In recent years, the training cost of large language models has remained high, which has become an important factor restricting the development of AI. How to reduce training costs and improve efficiency has become the focus of industry attention. Researchers at Harvard and Stanford University have taken a different approach and started with model training accuracy to explore a cost-effective training method. They found that by reducing model accuracy, the amount of computation can be effectively reduced and even improved model performance in some cases. This study provides new ideas for optimizing language model training and also points out the direction for future AI development.
In the field of artificial intelligence, the larger the scale, the stronger the ability. In order to pursue a more powerful language model, major technology companies are crazily stacking model parameters and training data, but they find that the cost has also risen. Isn't there a cost-effective and efficient way to train language models?

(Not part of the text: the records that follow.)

-- ==== Sys2Proof/Tests/Slice0.lean ====
section
/-! SUPPORT. The model's own tests: the operands a command may not carry, frames written out from Chapter 12, one step
of the manual's worked examples at a time, and for every statement a state and operands that meet its hypotheses. -/

open Sys2Proof Sys2Proof.Machine

namespace Sys2Proof.Tests

/-! ### States -/

/-- The state a command leaves. -/
def after (c : Instr) (s : State) : State :=
  match exec c s with
  | .next t => t
  | _ => s

def snap1 : Snap :=
  { kind := .user, series := none, gen := 1, label := 9, created := 0, held := false, state := .ready, retained := [],
    inUse := 0, freed := 0 }

def mapped (lcn pcn born owner : Nat) : Nat × MapEntry := (lcn, { form := .mapped pcn born owner, stamp := none })

/-- A volume of 4 chunks, two of them mapped, with one snapshot of generation 1. -/
def vol0 : Volume :=
  { Volume.absent with
    state := .normal, size := 4, map := [mapped 1 18 1 7, mapped 2 19 2 7], gen := 2, snaps := [(1, snap1)],
    reserveLimit := noLimit, offsite := true, cap := 1024, fullScan := true }

/-- A part in RUNNING with a pool of 20 chunks of one block, volume 0, and the clock at 100. -/
def base : State :=
  { State.reset with
    format := { cond := .valid, k := 0, pool := 20, floor := 1, low := 2, clear := 4 },
    free := List.range 18, vols := [(0, vol0)], accounts := [(7, { Account.fresh with charge := 2 })],
    sched := { State.reset.sched with clockSet := true, clock := 100 },
    ctl := { State.reset.ctl with part := .running, notices := [] } }

def volIs (x : Volume) : State := { base with vols := [(0, x)] }

def inPart (p : PartState) (n : Nat) (s : State) : State := { s with ctl := { s.ctl with part := p, recStep := n } }

def runIs (r : Run) : State := { base with run := r, plan := [0] }

def portIs (p : Port) : State := { base with port := p }

def shelfIs (p : Shelf) : State := { base with shelf := p }

/-- A job of one range, one chunk from slot 1 of volume 0 to its chunk 3. -/
def job0 (state : JobState) : Job :=
  { state := state, srcVol := 0, srcSlot := 1, srcGen := 1, dstVol := 0, owner := 7, override := false,
    ranges := [{ src := 1, count := 1, dst := 3 }], total := 1, pre := some (2, 1), rangeIdx := 0, offset := 0,
    remaining := 1, copied := 0, cleared := 0, skipped := 0, unchanged := 0, waiting := false, copy := none,
    suspendReq := false, failedPcn := none }

def jobIs (j : Job) : State := { base with jobs := [(0, j)] }

def frameOf (kind : FrameKind) (seq : Nat) : Frame :=
  { kind := kind, flags := 0, vol := 0, seq := seq, runId := 1, lcn := 0, count := 0, crc := 0#32, gen := 0, a := 0,
    b := 0, payload := [] }

/-- The port UP at the partner's site, with the sequence of run 1. -/
def port1 : Port := { Port.atReset 0 with up := true, site := some 0, seqRun := some 1 }

def activeRun : Run := { Run.fresh with state := .active, runId := 1, deadline := 1000 }

/-! ### What a command may not carry: one term for each check -/

theorem test_wf_refuses_wide_words :
    ([.frontFrameBadAddress 256 0 0, .frontFrameBadAddress 64 256 0, .frontFrameBadAddress 64 0 4294967296,
      .shortFrameDiscard 256 0, .read 4294967296 0 128 0 1 0 16, .read 0 0 256 0 1 0 16, .read 0 0 128 4294967296 1 0 16,
      .read 0 0 128 0 65536 0 16, .read 0 0 128 0 1 65536 16, .write 4294967296 0 0 0 0 16 [],
      .write 0 0 4294967296 0 0 16 [], .write 0 0 0 65536 0 16 [], .write 0 0 0 0 65536 16 [],
      .discard 4294967296 0 0 1 0 16, .discard 0 0 4294967296 1 0 16, .discard 0 0 0 65536 0 16,
      .discard 0 0 0 1 65536 16, .hello 4294967296, .ack 4294967296 0, .ack 0 4294967296, .nak 4294967296 0,
      .nak 0 4294967296, .shelfReply 0 65536 0 true (.error 1), .shelfReply 0 0 65536 true (.error 1),
      .malformedRequestKind 0 256 0, .malformedRequestKind 0 0 4294967296] : List Instr).all (fun i => !i.wf) = true := by
  decide

theorem test_wf_refuses_addresses_and_lengths :
    ([.frontFrameBadAddress 63 0 0, .frontFrameBadAddress 128 0 0, .shortFrameDiscard 128 12, .shortFrameDiscard 3 16,
      .read 0 64 128 0 1 0 16, .read 0 0 128 0 1 0 15, .write 0 64 0 0 0 16 [], .write 0 0 0 0 0 15 [],
      .write 0 0 0 1 0 4112 [], .discard 0 64 0 1 0 16, .discard 0 0 0 1 0 15, .drainTimeout 64,
      .controlRequestArrival [128#8], .controlRequestArrival (List.replicate 12 0#8), .volumeDeleteWalkStep 64,
      .mergeWalkStep 64, .shelfReply 64 0 0 true (.error 1), .shelfReply 0 0 0 true (.error 0),
      .shelfReply 0 0 0 true (.error 240), .shelfReply 0 0 0 false (.done [] 4096), .shelfCommandTimeout 64,
      .malformedRequestKind 64 0 0, .malformedRequestKind 0 1 0, .malformedRequestKind 0 3 0] : List Instr).all
      (fun i => !i.wf) = true := by
  decide

theorem test_wf_refuses_wide_blocks :
    (Instr.write 0 0 0 1 0 4112 [2 ^ 32768]).wf = false ∧ (Instr.shelfReply 0 0 0 false (.done [2 ^ 32768] 0)).wf = false := by
  decide +kernel

theorem test_wf_refuses_wide_parameters :
    ([.format 4294967296 0 0 0 0, .format 0 4294967296 0 0 0, .format 0 0 4294967296 0 0, .format 0 0 0 4294967296 0,
      .format 0 0 0 0 4294967296, .timeSet 4294967296, .volumeCreate 4294967296 0 0 true 0,
      .volumeCreate 0 4294967296 0 true 0, .volumeCreate 0 0 4294967296 true 0, .volumeCreate 0 0 0 true 4294967296,
      .volumeDelete 4294967296, .volumeRead 4294967296, .freeze 4294967296, .thaw 4294967296, .setFullScan 4294967296,
      .accountSet 4294967296 0 0, .accountSet 0 4294967296 0, .accountSet 0 0 4294967296, .accountRead 4294967296,
      .snapshotCreate 4294967296 2 0 none, .snapshotCreate 0 4294967296 0 none, .snapshotCreate 0 2 4294967296 none,
      .snapshotCreate 0 3 0 (some 4294967296), .snapshotDelete 4294967296 0, .snapshotDelete 0 4294967296,
      .snapshotHold 4294967296 0, .snapshotHold 0 4294967296, .snapshotRelease 4294967296 0,
      .snapshotRelease 0 4294967296, .snapshotList 4294967296] : List Request).all
      (fun r => !r.wf && (r.row 0).all fun i => !i.wf) = true := by
  decide

theorem test_wf_refuses_wide_job_run_and_schedule_parameters :
    ([.restoreStart 4294967296 0 0 0 false [], .restoreStart 0 4294967296 0 0 false [],
      .restoreStart 0 0 4294967296 0 false [], .restoreStart 0 0 0 4294967296 false [],
      .restoreStart 0 0 0 0 false [⟨4294967296, 0, 0⟩], .restoreStart 0 0 0 0 false [⟨0, 4294967296, 0⟩],
      .restoreStart 0 0 0 0 false [⟨0, 0, 4294967296⟩], .restoreSuspend 4294967296, .restoreResume 4294967296,
      .restoreAbort 4294967296, .restoreStatus 4294967296, .restoreClear 4294967296, .runPlanSet [4294967296],
      .runStart 4294967296 0, .runStart 0 4294967296, .plan 4294967296, .scheduleWrite 4294967296 0 unusedEntry,
      .scheduleWrite 0 4294967296 unusedEntry, .scheduleRead 4294967296 0, .scheduleRead 0 4294967296,
      .scheduleWriteNext { unusedEntry with action := 256 }, .scheduleWriteNext { unusedEntry with minute := 65536 },
      .scheduleWriteNext { unusedEntry with weekdays := 256 }, .scheduleWriteNext { unusedEntry with volume := 256 },
      .scheduleWriteNext { unusedEntry with snapOpt := 256 }, .scheduleWriteNext { unusedEntry with param := 256 },
      .scheduleWriteNext { unusedEntry with keep := 256 }, .scheduleWriteNext { unusedEntry with deadline := 65536 },
      .scheduleWriteNext { unusedEntry with label := 4294967296 }] : List Request).all
      (fun r => !r.wf && (r.row 0).all fun i => !i.wf) = true ∧ (Request.malformed 65536).wf = false := by
  decide

theorem test_wf_refuses_wide_configuration_fields :
    ([{ floor := some 4294967296 }, { low := some 4294967296 }, { clear := some 4294967296 },
      { grace := some 4294967296 }, { band := some 4294967296 }, { drainTimeout := some 4294967296 },
      { shelfTimeout := some 4294967296 }, { yieldHigh := some 4294967296 }, { yieldLow := some 4294967296 },
      { partnerSite := some 4294967296 }, { window := some 4294967296 }, { ackTimeout := some 4294967296 },
      { retryLimit := some 4294967296 }, { nightRate := some 4294967296 }, { dayRate := some 4294967296 },
      { rateClass := some 4294967296 }] : List ConfigPatch).all (fun p => !p.wf && !(Instr.configSet 0 p).wf) = true := by
  decide

/-- Every control row refuses a tag wider than its four bytes. -/
theorem test_wf_refuses_wide_tags :
    ([.format 0 1 0 0 1, .configSet {}, .configRead, .timeSet 0, .go, .reset, .status, .volumeCreate 0 1 0 true 1024,
      .volumeDelete 0, .volumeRead 0, .freeze 0, .thaw 0, .setFullScan 0, .accountSet 1 0 0, .accountRead 0,
      .accountReadNext, .snapshotCreate 0 2 0 none, .snapshotDelete 0 1, .snapshotHold 0 1, .snapshotRelease 0 1,
      .snapshotList 0, .restoreStart 0 1 0 0 false [], .restoreSuspend 0, .restoreResume 0, .restoreAbort 0,
      .restoreStatus 0, .restoreClear 0, .runPlanSet [0], .runStart 0 0, .runStop, .runStatus, .plan 0,
      .scheduleWrite 0 0 unusedEntry, .scheduleWriteNext unusedEntry, .scheduleRead 0 0, .scheduleSwap,
      .scheduleCancel, .noticeFetch] : List Request).all (fun r => (r.row 4294967296).all fun i => !i.wf) = true := by
  decide

/-! ### Frames written out from Chapter 12 -/

/-- The check value of the CRC (R156). -/
theorem test_crc_of_the_nine_digits :
    crc32 [0x31#8, 0x32#8, 0x33#8, 0x34#8, 0x35#8, 0x36#8, 0x37#8, 0x38#8, 0x39#8] = 3421780262#32 := by decide +kernel

/-- GO: address 128, command 5, tag 7, no parameter. -/
theorem test_frame_of_go :
    controlOf [128, 0, 0, 5, 0, 0, 0, 7, 0, 0, 0, 0] = some { tag := 7, req := .go } := by decide +kernel

/-- VOLUME CREATE: volume 9, 100 chunks, reserve limit 50, offsite-enabled, capacity 1,024. -/
theorem test_frame_of_volume_create :
    controlOf [128, 0, 0, 8, 0, 0, 1, 0, 0, 0, 0, 20, 0, 0, 0, 9, 0, 0, 0, 100, 0, 0, 0, 50, 0, 0, 0, 1, 0, 0, 4, 0] =
      some { tag := 256, req := .volumeCreate 9 100 50 true 1024 } := by decide +kernel
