-- ==== Sys2Proof/Machine/MultipleWrites.lean ====
section
/-! DEFINITION. The multiple writes 0x0F and 0x10 (43_functions.md R280, R290); each answers with the first six bytes of
its request's body (30_encoding.md R111). -/

namespace Sys2Proof.Machine

/-- WRITE_MULTIPLE_COILS (R280). -/
def writeMultipleCoils (a : Byte) (args : MultiArgs) (k : Nat) (s : State) : Reply :=
  match checkMulti coilSpace packedLength args with
  | .error e => .exception e
  | .ok (start, count) =>
    .normal (setCoils k start count (fun j => coilForBit s.cfg (unpackBit (multiValues args) j)) s)
      ((encodeBody (.writeMultipleCoils a args)).take 6)

/-- WRITE_MULTIPLE_REGISTERS (R290). -/
def writeMultipleRegisters (a : Byte) (args : MultiArgs) (k : Nat) (s : State) : Reply :=
  match checkMulti registerSpace (fun count => 2 * count) args with
  | .error e => .exception e
  | .ok (start, count) =>
    .normal (setHoldingRegs k start count (valueRegister (multiValues args)) s)
      ((encodeBody (.writeMultipleRegisters a args)).take 6)

/-- The meaning of WRITE_MULTIPLE_COILS (R200, R280). -/
def execWriteMultipleCoils (a : Byte) (args : MultiArgs) (s : State) : Host.Outcome State Fault Refusal :=
  .next (serve (.writeMultipleCoils a args) 6 (writeMultipleCoils a args) s)

/-- The meaning of WRITE_MULTIPLE_REGISTERS (R200, R290). -/
def execWriteMultipleRegisters (a : Byte) (args : MultiArgs) (s : State) : Host.Outcome State Fault Refusal :=
  .next (serve (.writeMultipleRegisters a args) 7 (writeMultipleRegisters a args) s)

end Sys2Proof.Machine
end

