/-- 43_functions.md R254. -/
def Obligations.ReadHoldingRegistersAnswers : Prop :=
  ∀ (s : State) (a : Byte) (k : Nat), Names s a k →
    (∀ p, Excepts (.readHoldingRegisters a (.malformed p)) k 2 0x04 s) ∧
    ∀ start count : U16, let i : Instr := .readHoldingRegisters a (.fields start count)
      (count.toNat = 0 → Excepts i k 2 0x03 s) ∧
      (count.toNat ≠ 0 → 256 < start.toNat + count.toNat → Excepts i k 2 0x02 s) ∧
      (125 < count.toNat → start.toNat + count.toNat ≤ 256 → Excepts i k 2 0x04 s) ∧
      (count.toNat ≠ 0 → count.toNat ≤ 125 → start.toNat + count.toNat ≤ 256 → ∃ t, exec i s = .next t ∧
        AnsweredRegs i k 2 count.toNat (fun j => holdingReg k (start.toNat + j) s) s t)

/-- 43_functions.md R257. -/
def Obligations.ReadInputRegistersAnswers : Prop :=
  ∀ (s : State) (a : Byte) (k : Nat), Names s a k →
    (∀ p, Excepts (.readInputRegisters a (.malformed p)) k 3 0x04 s) ∧
    ∀ start count : U16, let i : Instr := .readInputRegisters a (.fields start count)
      (count.toNat = 0 → Excepts i k 3 0x03 s) ∧
      (count.toNat ≠ 0 → 256 < start.toNat + count.toNat → Excepts i k 3 0x02 s) ∧
      (125 < count.toNat → start.toNat + count.toNat ≤ 256 → Excepts i k 3 0x04 s) ∧
      (count.toNat ≠ 0 → count.toNat ≤ 125 → start.toNat + count.toNat ≤ 256 → ∃ t, exec i s = .next t ∧
        AnsweredRegs i k 3 count.toNat (fun j => inputReg k (start.toNat + j) s) s t)

/-- 43_functions.md R260, with the value of ON (R262) and the lock accounting (R265): the echo is the request's body. -/
def Obligations.WriteSingleCoilWritesAndEchoes : Prop :=
  ∀ (s : State) (a : Byte) (k : Nat), Names s a k →
    (∀ p, Excepts (.writeSingleCoil a (.malformed p)) k 4 0x04 s) ∧
    ∀ addr value : U16, let i : Instr := .writeSingleCoil a (.fields addr value)
      (value ≠ 0x0000 → value ≠ 0xFF00 → Excepts i k 4 0x03 s) ∧
      (value = 0x0000 ∨ value = 0xFF00 → 48 ≤ addr.toNat → Excepts i k 4 0x02 s) ∧
      (value = 0x0000 ∨ value = 0xFF00 → addr.toNat < 48 → ∃ t, exec i s = .next t ∧
        WroteCoils i k 4 addr.toNat 1
          (fun _ => if s.cfg.coilOnMeans = .opens then decide (value = 0x0000) else decide (value = 0xFF00))
          (encodeBody i) s t)

/-- 43_functions.md R270. -/
def Obligations.WriteSingleRegisterWritesAndEchoes : Prop :=
  ∀ (s : State) (a : Byte) (k : Nat), Names s a k →
    (∀ p, Excepts (.writeSingleRegister a (.malformed p)) k 5 0x04 s) ∧
    ∀ addr value : U16, let i : Instr := .writeSingleRegister a (.fields addr value)
      (256 ≤ addr.toNat → Excepts i k 5 0x02 s) ∧
      (addr.toNat < 256 → ∃ t, exec i s = .next t ∧
        WroteRegs i k 5 addr.toNat 1 (fun _ => value) (encodeBody i) s t)

/-- 43_functions.md R280, with the polarity of a request bit (R282) and the lock accounting (R265). -/
def Obligations.WriteMultipleCoilsWritesTheRun : Prop :=
  ∀ (s : State) (a : Byte) (k : Nat), Names s a k →
    (∀ p, Excepts (.writeMultipleCoils a (.malformed p)) k 6 0x04 s) ∧
    ∀ (start count : U16) (bc : Byte) (values : List Byte),
      let i : Instr := .writeMultipleCoils a (.fields start count bc values)
      (count.toNat = 0 → Excepts i k 6 0x03 s) ∧
      (count.toNat ≠ 0 → bc.toNat ≠ (count.toNat + 7) / 8 → Excepts i k 6 0x03 s) ∧
      (count.toNat ≠ 0 → bc.toNat = (count.toNat + 7) / 8 → 48 < start.toNat + count.toNat → Excepts i k 6 0x02 s) ∧
      (count.toNat ≠ 0 → bc.toNat = (count.toNat + 7) / 8 → start.toNat + count.toNat ≤ 48 →
        ∃ t, exec i s = .next t ∧ WroteCoils i k 6 start.toNat count.toNat
          (fun j => let bit := (values.getD (j / 8) 0#8).getLsbD (j % 8)
            if s.cfg.multiCoilMode = .direct then bit else if s.cfg.coilOnMeans = .opens then !bit else bit)
          [a, 0x0F, hiByte start, loByte start, hiByte count, loByte count] s t)

/-- 43_functions.md R290. -/
def Obligations.WriteMultipleRegistersWritesTheRun : Prop :=
  ∀ (s : State) (a : Byte) (k : Nat), Names s a k →
    (∀ p, Excepts (.writeMultipleRegisters a (.malformed p)) k 7 0x04 s) ∧
    ∀ (start count : U16) (bc : Byte) (values : List Byte),
      let i : Instr := .writeMultipleRegisters a (.fields start count bc values)
      (count.toNat = 0 → Excepts i k 7 0x03 s) ∧
      (count.toNat ≠ 0 → bc.toNat ≠ 2 * count.toNat → Excepts i k 7 0x03 s) ∧
      (count.toNat ≠ 0 → bc.toNat = 2 * count.toNat → 256 < start.toNat + count.toNat → Excepts i k 7 0x02 s) ∧
      (count.toNat ≠ 0 → bc.toNat = 2 * count.toNat → start.toNat + count.toNat ≤ 256 →
        ∃ t, exec i s = .next t ∧ WroteRegs i k 7 start.toNat count.toNat
          (fun j => be16 (values.getD (2 * j) 0#8) (values.getD (2 * j + 1) 0#8))
          [a, 0x10, hiByte start, loByte start, hiByte count, loByte count] s t)

/-- 43_functions.md R295: any payload; the whole frame is recorded, and the answer is exception 0x01. -/
def Obligations.IllegalFunctionIsRecordedAndAnswered : Prop :=
  ∀ (s : State) (a fc : Byte) (p : List Byte) (k : Nat), Names s a k →
    let i : Instr := .illegalFunction a fc p
    let r : ErrorRecord := ⟨.unsupported, appendCrc (a :: fc :: p), none, some 1⟩
    ∃ t, exec i s = .next t ∧ BlockUnchanged s t ∧ t.dev = s.dev ∧ t.ring = ringWith s.ring r ∧
      CountsMoved illegalDelta s t ∧ Answered i [.errorOccurred r] [a, fc ||| 0x80#8, 0x01] s t

/-! ## Frames and isolation -/

/-- 20_memory.md R70, R78: which function writes which data space of the addressed device; no request writes the input
registers, the discrete inputs, the synchronizer or the configuration. -/
def Obligations.RequestsWriteOnlyTheirDataSpace : Prop :=
  ∀ (i : Instr) (s t : State) (k : Nat), exec i s = .next t →
    BlockUnchanged s t ∧ t.dev.length = s.dev.length ∧
    (device k t).ir = (device k s).ir ∧ (device k t).di = (device k s).di ∧
    (i.functionCode ∉ [0x05#8, 0x0F#8] → (device k t).coil = (device k s).coil) ∧
    (i.functionCode ∉ [0x06#8, 0x10#8] → (device k t).hr = (device k s).hr) ∧
    (i.functionCode ≠ 0x01#8 → (device k t).status = (device k s).status)

/-- 10_state.md R41, the writes: a request leaves every device but the one it addresses as it was. -/
def Obligations.OtherDevicesAreUntouched : Prop :=
  ∀ (i : Instr) (s t : State) (k : Nat), exec i s = .next t → slotOf s.cfg i.address ≠ some k →
    t.dev[k]? = s.dev[k]?

/-- 10_state.md R41, the reads: what a request does to its device and what it puts out depend on nothing but that
device and the configuration: a write to another device cannot be observed. -/
def Obligations.RequestsDependOnTheirDeviceAlone : Prop :=
  ∀ (i : Instr) (s s' t t' : State) (k : Nat), slotOf s.cfg i.address = some k → s'.cfg = s.cfg →
    s'.dev[k]? = s.dev[k]? → exec i s = .next t → exec i s' = .next t' →
    t'.dev[k]? = t.dev[k]? ∧ t'.outputs.drop s'.outputs.length = t.outputs.drop s.outputs.length

/-- 20_memory.md R85, 44_statistics.md R305: a repeated request changes no storage and no lock counter, and its last
output is the same. -/
def Obligations.RepeatedRequestsAreIdempotent : Prop :=
  ∀ (i : Instr) (s t u : State), s.dev.length = s.cfg.nDev → exec i s = .next t → exec i t = .next u →
    u.dev = t.dev ∧ stat .locksOpened u = stat .locksOpened t ∧ stat .locksClosed u = stat .locksClosed t ∧
    u.outputs.getLast? = t.outputs.getLast?

/-! ## Host commands, registers and reset -/

/-- 44_statistics.md R330. -/
def Obligations.ClearStatsZeroesTheCountersAndTheRing : Prop :=
  ∀ (s : State) (q : List Input), s.inputs = .clearStats :: q →
    ∃ t, step s = .next t ∧ (∀ c, stat c t = 0) ∧ t.stats.perDevice.length = s.stats.perDevice.length ∧ t.ring = [] ∧
      t.dev = s.dev ∧ t.buf = s.buf ∧ t.phase = s.phase ∧ t.cfg = s.cfg ∧ t.outputs = s.outputs ∧ t.inputs = q

/-- 44_statistics.md R331. -/
def Obligations.SnapshotEmitsTheStatistics : Prop :=
  ∀ (s : State) (q : List Input), s.inputs = .snapshot :: q →
    step s = .next { s with inputs := q, outputs := s.outputs ++ [.statisticsSnapshot s.stats s.ring] }

/-- 60_exceptions.md R361. -/
def Obligations.StopChangesThePhaseAlone : Prop :=
  ∀ (s : State) (q : List Input), s.inputs = .stop :: q → step s = .next { s with inputs := q, phase := .stopped }

/-- 60_exceptions.md R362: the block leaves Stopped only by Reset; until then it keeps its buffer and storage, and takes
every input (41_synchronizer.md R161), ClearStats and Snapshot with their effect. That the inputs are a list, that an
`extract` in it is taken too, and that the block waits at its end are the model's choices (log 2). -/
def Obligations.OnlyResetLeavesStopped : Prop :=
  ∀ s : State, s.phase = .stopped → s.inputs.head? ≠ some .reset →
    ∃ t, step s = .next t ∧ t.phase = .stopped ∧ t.buf = s.buf ∧ t.dev = s.dev ∧ t.cfg = s.cfg ∧
      t.inputs = s.inputs.tail ∧
      (s.inputs.head? = some .clearStats → (∀ c, stat c t = 0) ∧ t.ring = []) ∧
      (s.inputs.head? ≠ some .clearStats → t.stats = s.stats ∧ t.ring = s.ring) ∧
      (s.inputs.head? = some .snapshot → t.outputs = s.outputs ++ [.statisticsSnapshot s.stats s.ring]) ∧
      (s.inputs.head? ≠ some .snapshot → t.outputs = s.outputs)

/-- 70_reset_and_hazards.md R380, R382, with the table of 10_state.md R50: from any state whose configuration is valid,
Reset gives every piece of state its reset value, puts nothing out and is consumed (41_synchronizer.md R161). That the
inputs behind it stay is the model's reading (log 4, DEDUCED), and so is the list they stand in (log 2). -/
def Obligations.ResetGivesEveryPieceItsResetValue : Prop :=
  ∀ (s : State) (q : List Input), s.inputs = .reset :: q → s.cfg.Valid →
    ∃ t, step s = .next t ∧ t.phase = .idle ∧ t.buf = [] ∧ t.ring = [] ∧ t.cfg = s.cfg ∧
      t.dev.length = s.cfg.nDev ∧ t.stats.perDevice.length = s.cfg.nDev ∧ (∀ c, stat c t = 0) ∧
      (∀ k < s.cfg.nDev, (∀ i < 48, coil k i t = true) ∧ (∀ j < 6, statusByte k j t = 0xFF) ∧
        ∀ i < 256, holdingReg k i t = 0 ∧ inputReg k i t = 0 ∧ discreteInput k i t = false) ∧
      t.outputs = s.outputs ∧ t.inputs = q

/-- 00_scope.md R20, 70_reset_and_hazards.md R382: a configuration that breaks its constraints has no initial state. -/
def Obligations.ResetRefusesAnInvalidConfiguration : Prop :=
  ∀ (s : State) (q : List Input), s.inputs = .reset :: q →
    (s.cfg.baud = 0 ∨ s.cfg.nDev = 0 ∨ 10 < s.cfg.nDev ∨ 255 < s.cfg.baseAddr + s.cfg.nDev - 1) →
    step s = .refused .invalidConfiguration

/-- 10_state.md R50 at `State.reset`. Its configuration (9600 baud, one device at address 1) is the model's (log 1). -/
def Obligations.ResetStateIsTheSpecsTable : Prop :=
  let s := State.reset
  s.phase = .idle ∧ s.buf = [] ∧ s.ring = [] ∧ s.dev.length = s.cfg.nDev ∧
    (∀ k < s.cfg.nDev, (∀ i < 48, coil k i s = true) ∧ (∀ j < 6, statusByte k j s = 0xFF) ∧
      ∀ i < 256, holdingReg k i s = 0 ∧ inputReg k i s = 0 ∧ discreteInput k i s = false) ∧
    (∀ c, stat c s = 0) ∧ s.stats.perDevice.length = s.cfg.nDev

/-- 10_state.md R46; that every other number is refused is 93_implementation_defined.md I7, and that it is refused under
this name is the model's reading (log 17, DEDUCED). -/
def Obligations.ConfigurationRegistersHaveTheirNumbers : Prop :=
  ∀ s : State, cfgRegister 0 s = .ok s.cfg.baud ∧ cfgRegister 1 s = .ok s.cfg.nDev ∧
    cfgRegister 2 s = .ok s.cfg.baseAddr ∧
    cfgRegister 3 s = .ok (if s.cfg.compatReadToEnd = true then 1 else 0) ∧
    cfgRegister 4 s = .ok (if s.cfg.coilOnMeans = .closes then 1 else 0) ∧
    cfgRegister 5 s = .ok (if s.cfg.multiCoilMode = .direct then 1 else 0) ∧
    ∀ n, 6 ≤ n → cfgRegister n s = .error (.unassignedRegister n)

/-- 10_state.md R47; at most 10 devices (R10), or the two ranges would meet. -/
def Obligations.StatisticsRegistersHaveTheirNumbers : Prop :=
  ∀ s : State, s.cfg.nDev ≤ 10 →
    statRegister 0 s = .ok s.stats.totalRequests ∧ statRegister 1 s = .ok s.stats.validRequests ∧
    statRegister 2 s = .ok s.stats.invalidRequests ∧ statRegister 3 s = .ok s.stats.crcErrors ∧
    statRegister 4 s = .ok s.stats.framingErrors ∧ statRegister 5 s = .ok s.stats.unsupportedFunctions ∧
    statRegister 6 s = .ok s.stats.bytesReceived ∧ statRegister 7 s = .ok s.stats.bytesSent ∧
    statRegister 8 s = .ok s.stats.responsesSent ∧ statRegister 9 s = .ok s.stats.locksOpened ∧
    statRegister 10 s = .ok s.stats.locksClosed ∧
    (∀ k < s.cfg.nDev, statRegister (16 + k) s = .ok (stat (.perDevice k) s)) ∧
    (∀ j < 8, statRegister (32 + j) s = .ok (stat (.perFunction j) s)) ∧
    ∀ n, 11 ≤ n → n < 16 ∨ 16 + s.cfg.nDev ≤ n → n < 32 ∨ 40 ≤ n →
      statRegister n s = .error (.unassignedRegister n)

Researchers from Harvard and Stanford University recently published a paper that they found that the precision of model training is like a hidden key that unlocks the "cost password" of language model training.
What is model accuracy? Simply put, it refers to the number of digits used in the calculation process. Traditional deep learning models are usually trained using 32-bit floating point numbers (FP32), but in recent years, with the development of hardware, use lower precision numeric types, such as 16-bit floating point numbers (FP16) or 8-bit integers (INT8) Training has become possible.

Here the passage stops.